I am trying to generate a genome index of the pepper (capsicum annuum) genome using STAR. Its a really large genome of 3.5 GB and the genome FASTA contains 12 pseudomolecule assemblies and over 30.000 scaffolds. I call STAR with the following command:
$STAR --runMode genomeGenerate –-genomeDir /data_raid1_ssd/databases/genomes/pepper/star --genomeFastaFiles /data_raid1_ssd/databases/genomes/pepper/Annuum.v1.6.Total.fa --runThreadN 8 --genomeChrBinNbits 16 --sjdbGTFfile /data_raid1_ssd/databases/genomes/pepper/Annuum.v.2.0.chromosome.gff3 --sjdbGTFtagExonParentTranscript Parent --sjdbOverhang 99
the processes exits with the following message:
genomeGenerate.cpp:209:genomeGenerate: exiting because of *OUTPUT FILE* error: could not create output file ./GenomeDir//chrName.txt Solution: check that the path exists and you have write permission for this file
I am using a linux machine with 64 GB RAM which should somehow work (10 x genome size = 35 GB) and using basically the same command line to generate the Arabidopsis genome index worked fine.

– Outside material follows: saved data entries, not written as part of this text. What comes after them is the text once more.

-- ==== Sys2Proof/Proofs/TestAndInjection.lean ====
section
-- One proof at a time: proofs that wait for the kernel side by side hold more memory than the check allows.
set_option Elab.async false
/-! PROOF. Command bits beside fields that are kept, the pattern checker, injections and the calibration window (R216, R223, R224). -/

namespace Sys2Proof.Machine

/-! ### A command bit written beside fields that are kept -/

theorem getLsbD_insBits_bit (w : Word) {k j : Nat} (hk : k < 32) (h : j ≠ k) : (insBits w k k 1).getLsbD j = w.getLsbD j := by
  have hb := bitsOf_insBits_ne w k k 1 j j (le_refl k) hk (le_refl j) (by omega)
  rw [bitsOf_bit_iff, bitsOf_bit_iff] at hb
  cases h1 : (insBits w k k 1).getLsbD j <;> cases h2 : w.getLsbD j <;> simp_all

theorem bitsOf_congr {w v : Word} {hi lo : Nat} (h : ∀ j, lo ≤ j → j ≤ hi → w.getLsbD j = v.getLsbD j) : bitsOf w hi lo = bitsOf v hi lo := by
  unfold bitsOf
  refine Nat.eq_of_testBit_eq fun i => ?_
  rw [Nat.testBit_mod_two_pow, Nat.testBit_mod_two_pow, Nat.testBit_div_two_pow, Nat.testBit_div_two_pow]
  by_cases hi' : i < hi + 1 - lo
  · rw [decide_eq_true hi', Bool.true_and, Bool.true_and]
    exact h (i + lo) (by omega) (by omega)
  · rw [decide_eq_false hi', Bool.false_and, Bool.false_and]

/-- Masks without a common bit. -/
def apartMasks : List Word → Bool
  | [] => true
  | m :: ms => decide (m &&& ms.foldr (· ||| ·) 0 = 0) && apartMasks ms

theorem sum_apartMasks (w : Word) (ms : List Word) (h : apartMasks ms = true) :
    BitVec.ofNat 32 ((ms.map (fun m => (w &&& m).toNat)).sum) = w &&& ms.foldr (· ||| ·) 0 := by
  induction ms with
  | nil => simp
  | cons m ms ih =>
    simp only [apartMasks, Bool.and_eq_true, decide_eq_true_eq] at h
    obtain ⟨h0, h1⟩ := h
    have hz : (w &&& m) &&& (w &&& ms.foldr (· ||| ·) 0) = 0 := by
      have e : (w &&& m) &&& (w &&& ms.foldr (· ||| ·) 0) = w &&& (m &&& ms.foldr (· ||| ·) 0) := by
        ext i
        simp only [BitVec.getElem_and]
        cases w[i] <;> simp
      rw [e, h0]
      simp
    rw [List.map_cons, List.sum_cons, List.foldr_cons, BitVec.ofNat_add, ih h1, BitVec.ofNat_toNat, BitVec.setWidth_eq, BitVec.add_eq_or_of_and_eq_zero _ _ hz]
    ext i
    simp only [BitVec.getElem_or, BitVec.getElem_and, Bool.and_or_distrib_left]

/-- The masks of the fields of a register that a program writes and reads. -/
def RegDef.rwMasks (d : RegDef) : List Word := (d.fields.filter (fun f => f.acc = .rw)).map FieldDef.mask

/-- A register whose bit `k` is a command beside fields that are kept. -/
def RegDef.commandAt (d : RegDef) (k : Nat) : Bool :=
  apartMasks d.rwMasks && decide (k < 32) && d.rwMasks.all (fun m => !m.getLsbD k) &&
    d.fields.all (fun f => f.acc = .rw || f.acc = .w1s || f.acc = .ro)

theorem Chip.keepWord_eq {c : Chip} {a : Nat} {d : RegDef} (hr : regAt c.build a = .reg d) (h : apartMasks d.rwMasks = true) :
    c.keepWord a = c.rd a &&& d.rwMasks.foldr (· ||| ·) 0 := by
  rw [← sum_apartMasks _ _ h, Chip.keepWord, hr]
  dsimp only
  rw [RegDef.rwMasks, List.map_map]
  rfl

theorem mem_foldr_or {ms : List Word} {m : Word} (hm : m ∈ ms) {j : Nat} (hj : m.getLsbD j = true) : (ms.foldr (· ||| ·) 0).getLsbD j = true := by
  induction ms with
  | nil => exact absurd hm (by simp)
  | cons n ms ih =>
    rw [List.foldr_cons, BitVec.getLsbD_or]
    rcases List.mem_cons.1 hm with rfl | h
    · rw [hj, Bool.true_or]
    · rw [ih h, Bool.or_true]

/-- The word that writes a command bit has the fields that are kept. -/
theorem Chip.commandWord_kept {c : Chip} {a k : Nat} {d : RegDef} (hr : regAt c.build a = .reg d) (h : d.commandAt k = true) {m : Word}
    (hm : m ∈ d.rwMasks) : insBits (c.keepWord a) k k 1 &&& m = c.rd a &&& m := by
  simp only [RegDef.commandAt, Bool.and_eq_true, decide_eq_true_eq] at h
  obtain ⟨⟨⟨h1, h2⟩, h3⟩, -⟩ := h
  have hk : m.getLsbD k = false := by simpa using List.all_eq_true.1 h3 m hm
  refine BitVec.eq_of_getLsbD_eq fun j hj => ?_
  rw [BitVec.getLsbD_and, BitVec.getLsbD_and]
  by_cases hmj : m.getLsbD j = true
  · have hne : j ≠ k := fun e => by rw [e, hk] at hmj; exact absurd hmj (by decide)
    rw [getLsbD_insBits_bit _ h2 hne, Chip.keepWord_eq hr h1, BitVec.getLsbD_and, mem_foldr_or hm hmj, Bool.and_true]
  · rw [Bool.eq_false_iff.2 hmj, Bool.and_false, Bool.and_false]

theorem Chip.commandWord_calm {c : Chip} {a k : Nat} {d : RegDef} (hr : regAt c.build a = .reg d) (h : d.commandAt k = true) :
    d.quiesceChange (c.rd a) (insBits (c.keepWord a) k k 1) = false := by
  refine Bool.eq_false_iff.2 fun hq => ?_
  obtain ⟨f, hf, hx⟩ := List.any_eq_true.1 hq
  simp only [Bool.and_eq_true, decide_eq_true_eq] at hx
  obtain ⟨⟨hrw, -⟩, hne⟩ := hx
  exact hne (Chip.commandWord_kept hr h (List.mem_map_of_mem (List.mem_filter.2 ⟨hf, decide_eq_true hrw⟩))).symm

theorem Chip.commandWord_store {c : Chip} {a k : Nat} {d : RegDef} (hr : regAt c.build a = .reg d) (h : d.commandAt k = true) :
    d.store (c.rd a) (insBits (c.keepWord a) k k 1) = c.rd a := by
  have hacc : ∀ f ∈ d.fields, f.acc = .rw ∨ f.acc = .w1s ∨ f.acc = .ro := fun f hf => by
    simp only [RegDef.commandAt, Bool.and_eq_true] at h
    simpa [or_assoc] using List.all_eq_true.1 h.2 f hf
  have hk : ∀ f ∈ d.fields, f.acc = .rw → insBits (c.keepWord a) k k 1 &&& f.mask = c.rd a &&& f.mask := fun f hf hrw =>
    Chip.commandWord_kept hr h (List.mem_map_of_mem (List.mem_filter.2 ⟨hf, decide_eq_true hrw⟩))
  generalize insBits (c.keepWord a) k k 1 = w at hk
  have key : ∀ l : List FieldDef, (∀ f ∈ l, f.acc = .rw ∨ f.acc = .w1s ∨ f.acc = .ro) →
      (∀ f ∈ l, f.acc = .rw → w &&& f.mask = c.rd a &&& f.mask) → RegDef.store { d with fields := l } (c.rd a) w = c.rd a := by
    intro l
    induction l with
    | nil => exact fun _ _ => rfl
    | cons f l ih =>
      intro hacc hk
      have hstep : ∀ x, RegDef.store { d with fields := f :: l } x w = RegDef.store { d with fields := l } (RegDef.store { d with fields := [f] } x w) w :=
        fun _ => rfl
      have hmask : c.rd a &&& ~~~f.mask ||| (c.rd a &&& f.mask) = c.rd a := by
        ext i
        simp only [BitVec.getElem_or, BitVec.getElem_and, BitVec.getElem_not]
        cases f.mask[i] <;> simp
      have hone : RegDef.store { d with fields := [f] } (c.rd a) w = c.rd a := by
        unfold RegDef.store
        rw [List.foldl_cons, List.foldl_nil]
        dsimp only
        rcases hacc f (List.mem_cons_self) with e | e | e
        · rw [e, hk f (List.mem_cons_self) e, hmask]
          cases f.cls <;> rfl
        · rw [e]
          cases f.cls <;> rfl
        · rw [e]
          cases f.cls <;> rfl
      rw [hstep, hone]
      exact ih (fun g hg => hacc g (List.mem_cons_of_mem _ hg)) (fun g hg => hk g (List.mem_cons_of_mem _ hg))
  exact key d.fields hacc hk

/-- A bit of a field that is kept. -/
theorem Chip.commandWord_bit {c : Chip} {a k j : Nat} {d : RegDef} (hr : regAt c.build a = .reg d) (h : d.commandAt k = true) {m : Word}
    (hm : m ∈ d.rwMasks) (hj : m.getLsbD j = true) : (insBits (c.keepWord a) k k 1).getLsbD j = (c.rd a).getLsbD j := by
  have e := congrArg (fun w : Word => w.getLsbD j) (Chip.commandWord_kept hr h hm)
  simpa only [BitVec.getLsbD_and, hj, Bool.and_true] using e

/-! ### Command bits of a port -/

/-- A command bit of a register of a port: its effect on a block where every field of the page stands as before. -/
theorem Chip.writeField_portCommand {c : Chip} {o : Origin} {p off : Nat} {f : Fld} {d : RegDef} (g : Chip → Chip) (hp : p < 16)
    (hf : f.addr = 0x080000 + off) (hb : f.hi = f.lo) (hr : regAt c.build (portReg p off) = .reg d) (hd : d.commandAt f.lo = true)
    (ho : off % 4 = 0 ∧ 0x40 ≤ off ∧ off < 0x100 ∧ off ≠ 0x68 ∧ off ≠ 0x7C) (hc : Calm c)
    (he : ∀ x : Chip, x.portEffect p off (c.rd (portReg p off)) (insBits (c.keepWord (portReg p off)) f.lo f.lo 1) = g x)
    (hg : ∀ x, Calm x → Calm (g x)) :
    ∃ x, (∀ Fs, pageFields Fs = true → PortWork PortSt.calm Fs p c x) ∧ c.writeField o (f.pg p) 1 = (g x).noteMirror (portReg p off) := by
  rw [c.writeField_portReg o f p off 1 hf, hb]
  obtain ⟨x, hx, hrd, hw⟩ := Chip.write32_port (o := o) (w := insBits (c.keepWord (portReg p off)) f.lo f.lo 1) hp hr ho (Chip.commandWord_calm hr hd) hc
    (fun x h => by
      rw [he]
      exact hg x h)
  rw [Chip.commandWord_store hr hd] at hrd
  refine ⟨x, fun Fs hFs => ?_, by rw [hw, he]⟩
  have h0 := hx [] rfl rfl
  refine ⟨h0.build, h0.ctrls, h0.inUse, h0.rst, h0.paths, fun f hf => ?_, h0.cause, h0.pend, h0.port⟩
  by_cases ha : f.addr = 0x080000 + off
  · have haddr : (f.pg p).addr = portReg p off := by
      show f.addr + 4096 * p = _
      unfold portReg
      omega
    rw [Chip.get, haddr, hrd, ← haddr]
    rfl
  · have h1 : pageFields [f] = true := by
      have := List.all_eq_true.1 hFs f hf
      simpa [pageFields] using this
    have h2 : offReg off [f] = true := by simp [offReg, ha]
    exact (hx [f] h1 h2).gets f (List.mem_singleton_self f)

/-! ### The pattern checker (R223) -/

/-- The counter of a lane's errors, low and high. -/
def errLo (p l : Nat) : Fld := (F.PORT_TEST_ERR_ERR_LO.pg p).plus (8 * l)

def errHi (p l : Nat) : Fld := (F.PORT_TEST_ERR1_ERR_HI.pg p).plus (8 * l)

theorem errLo_pg (p l : Nat) : errLo p l = (errLo 0 l).pg p := by
  simp only [errLo, Fld.pg, Fld.plus, Fld.mk.injEq, and_true]
  omega

theorem errHi_pg (p l : Nat) : errHi p l = (errHi 0 l).pg p := by
  simp only [errHi, Fld.pg, Fld.plus, Fld.mk.injEq, and_true]
  omega

theorem lockFld_pg (p l : Nat) : lockFld p l = (lockFld 0 l).pg p := by
  simp only [lockFld, Fld.pg, Fld.plus, Fld.mk.injEq, and_true]
  omega

/-- The errors that a lane's checker has counted. -/
def Chip.errCount (c : Chip) (p l : Nat) : Nat := c.get (errHi p l) * 2 ^ 32 + c.get (errLo p l)

/-- A count shown. -/
def Chip.showErrors (c : Chip) (p l n : Nat) : Chip := (c.set (errLo p l) (n % 2 ^ 32)).set (errHi p l) (n / 2 ^ 32)

theorem Chip.bitError_eq (c : Chip) (p l : Nat) :
    c.bitError p l = if ((c.port p).lane l).chkFirst then c.showErrors p l (min (2 ^ 48 - 1) (c.errCount p l + 1))
      else ((c.showErrors p l (min (2 ^ 48 - 1) (c.errCount p l + 1))).setPort p
        ((c.port p).setLane l { (c.port p).lane l with chkFirst := true })).cause p cTestErr := rfl

/-- The fields of the checker of a lane. -/
def checkFields (l : Nat) : List Fld := [errLo 0 l, errHi 0 l, lockFld 0 l]

theorem checkFields_page {l : Nat} (hl : l < 3) : pageFields (checkFields l) = true := by
  have h : ∀ l < 3, pageFields (checkFields l) = true := by decide
  exact h l hl

theorem Chip.showErrors_count (c : Chip) (p l n : Nat) (hl : l < 3) (hn : n < 2 ^ 48) :
    (c.showErrors p l n).errCount p l = n ∧ (c.showErrors p l n).get (lockFld p l) = c.get (lockFld p l) := by
  have ha : ∀ l < 3, (errLo 0 l).apart (errHi 0 l) = true ∧ (lockFld 0 l).apart (errHi 0 l) = true ∧ (lockFld 0 l).apart (errLo 0 l) = true := by decide
  obtain ⟨h1, h2, h3⟩ := ha l hl
  have hlo : (c.showErrors p l n).get (errLo p l) = n % 2 ^ 32 := by
    unfold Chip.showErrors
    rw [errLo_pg, errHi_pg, Chip.get_set_pg_apart _ _ _ _ _ h1, Chip.get_set_pg _ _ _ _ (show (0 : Nat) ≤ 31 by decide) (show (31 : Nat) < 32 by decide)]
    exact Nat.mod_mod _ _
  have hhi : (c.showErrors p l n).get (errHi p l) = n / 2 ^ 32 := by
    unfold Chip.showErrors
    rw [errHi_pg, Chip.get_set_pg _ _ _ _ (show (0 : Nat) ≤ 15 by decide) (show (15 : Nat) < 32 by decide)]
    exact Nat.mod_eq_of_lt (by show n / 2 ^ 32 < 2 ^ 16; omega)
  refine ⟨?_, ?_⟩
  · rw [Chip.errCount, hlo, hhi]
    omega
  · unfold Chip.showErrors
    rw [lockFld_pg, errLo_pg, errHi_pg, Chip.get_set_pg_apart _ _ _ _ _ h2, Chip.get_set_pg_apart _ _ _ _ _ h3]

/-- A bit error counted. -/
theorem Chip.bitError_shows (c : Chip) (p l : Nat) (hp : p < 16) (hl : l < 3) :
    (c.bitError p l).get (lockFld p l) = c.get (lockFld p l) ∧ (c.bitError p l).errCount p l = min (2 ^ 48 - 1) (c.errCount p l + 1) ∧
    (((c.bitError p l).port p).lane l).chkHist = ((c.port p).lane l).chkHist ∧
    (((c.port p).lane l).chkFirst = false → (c.bitError p l).get (F.PORT_CAUSE_TEST_ERR.pg p) = 1) := by
  have hn : min (2 ^ 48 - 1) (c.errCount p l + 1) < 2 ^ 48 := by omega
  obtain ⟨h1, h2⟩ := c.showErrors_count p l _ hl hn
  have hport : (c.showErrors p l (min (2 ^ 48 - 1) (c.errCount p l + 1))).port p = c.port p := rfl
  rw [Chip.bitError_eq]
  generalize c.showErrors p l (min (2 ^ 48 - 1) (c.errCount p l + 1)) = x at h1 h2 hport ⊢
  split
  next hf => exact ⟨h2, h1, by rw [hport], fun h => by rw [h] at hf; exact absurd hf (by decide)⟩
  next hf =>
    generalize hy : x.setPort p ((c.port p).setLane l { (c.port p).lane l with chkFirst := true }) = y
    have h3 : PortWork (fun s : PortSt => (s.lane l).chkHist) (checkFields l) p x y := by
      rw [← hy]
      refine .setPort .refl p _ fun _ => ?_
      rw [hport]
      show (((c.port p).setLane l _).lane l).chkHist = _
      rw [PortSt.lane_setLane]
    have h4 : PortWork (fun s : PortSt => (s.lane l).chkHist) (checkFields l) p x (y.cause p cTestErr) :=
      h3.addCause p _ hp (fun _ => rfl) (checkFields_page hl)
    have hlo : (y.cause p cTestErr).get (errLo p l) = x.get (errLo p l) := by
      rw [errLo_pg]
      exact h4.gets _ (by simp [checkFields])
    have hhi : (y.cause p cTestErr).get (errHi p l) = x.get (errHi p l) := by
      rw [errHi_pg]
      exact h4.gets _ (by simp [checkFields])
    refine ⟨?_, ?_, h4.port.trans (by rw [hport]), fun _ => ?_⟩
    · rw [← h2, lockFld_pg]
      exact h4.gets _ (by simp [checkFields])
    · rw [Chip.errCount, hlo, hhi, ← Chip.errCount, h1]
    · exact Chip.get_cause _ F.PORT_CAUSE_TEST_ERR p rfl rfl (y.cause_bit p cTestErr hp (by decide))

/-- The bit that a checker expects next. -/
def Chip.expected (c : Chip) (p l : Nat) : Nat := patternNext (c.get (F.PORT_TEST_PATTERN.pg p)) ((c.port p).lane l).chkHist

/-- A bit that reaches a locked checker. -/
theorem Chip.checkBit_locked (c : Chip) (p l : Nat) (b : Bool) (hp : p < 16) (hl : l < 3) (hk : c.on (lockFld p l) = true) :
    (c.checkBit p l b).on (lockFld p l) = true ∧
    (((c.checkBit p l b).port p).lane l).chkHist = (((c.port p).lane l).chkHist * 2 + c.expected p l) % 2 ^ 64 ∧
    (c.checkBit p l b).errCount p l = (if b2n b = c.expected p l then c.errCount p l else min (2 ^ 48 - 1) (c.errCount p l + 1)) ∧
    (b2n b ≠ c.expected p l → ((c.port p).lane l).chkFirst = false → (c.checkBit p l b).get (F.PORT_CAUSE_TEST_ERR.pg p) = 1) := by
  have he : c.checkBit p l b = if b2n b = c.expected p l then
      c.setPort p ((c.port p).setLane l { (c.port p).lane l with chkHist := (((c.port p).lane l).chkHist * 2 + c.expected p l) % 2 ^ 64 })
    else (c.setPort p ((c.port p).setLane l { (c.port p).lane l with chkHist := (((c.port p).lane l).chkHist * 2 + c.expected p l) % 2 ^ 64 })).bitError p l := by
    unfold Chip.checkBit
    dsimp only
    rw [if_pos hk]
    rfl
  rw [he]
  generalize hx : c.setPort p ((c.port p).setLane l { (c.port p).lane l with chkHist := (((c.port p).lane l).chkHist * 2 + c.expected p l) % 2 ^ 64 }) = x
  have hlane : (x.port p).lane l = { (c.port p).lane l with chkHist := (((c.port p).lane l).chkHist * 2 + c.expected p l) % 2 ^ 64 } := by
    rw [← hx, Chip.port_setPort, if_pos rfl, PortSt.lane_setLane]
  have hget : ∀ f, x.get f = c.get f := fun f => by
    rw [← hx]
    rfl
  have hcnt : x.errCount p l = c.errCount p l := by rw [Chip.errCount, hget, hget, Chip.errCount]
  have hlock : x.get (lockFld p l) = 1 := by
    rw [hget]
    simpa [Chip.on] using hk
  split
  next h => exact ⟨by rw [Chip.on, hlock]; rfl, by rw [hlane], hcnt, fun hne => absurd h hne⟩
  next h =>
    obtain ⟨h1, h2, h3, h4⟩ := x.bitError_shows p l hp hl
    refine ⟨by rw [Chip.on, h1, hlock]; rfl, by rw [h3, hlane], by rw [h2, hcnt], fun _ hf => h4 (by rw [hlane]; exact hf)⟩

I guess it is the huge numer of temp files STAR generates because of the huge number of scaffolds in the genome fasta file that causes the problem, but I might be wrong. I already increased my allowed number of open files to 16384 using the
ulimit -n 16384
command but it didn't help. Is there anything I can do to tweak STAR to better deal with this large number of scaffolds or is there any other solution to the problem.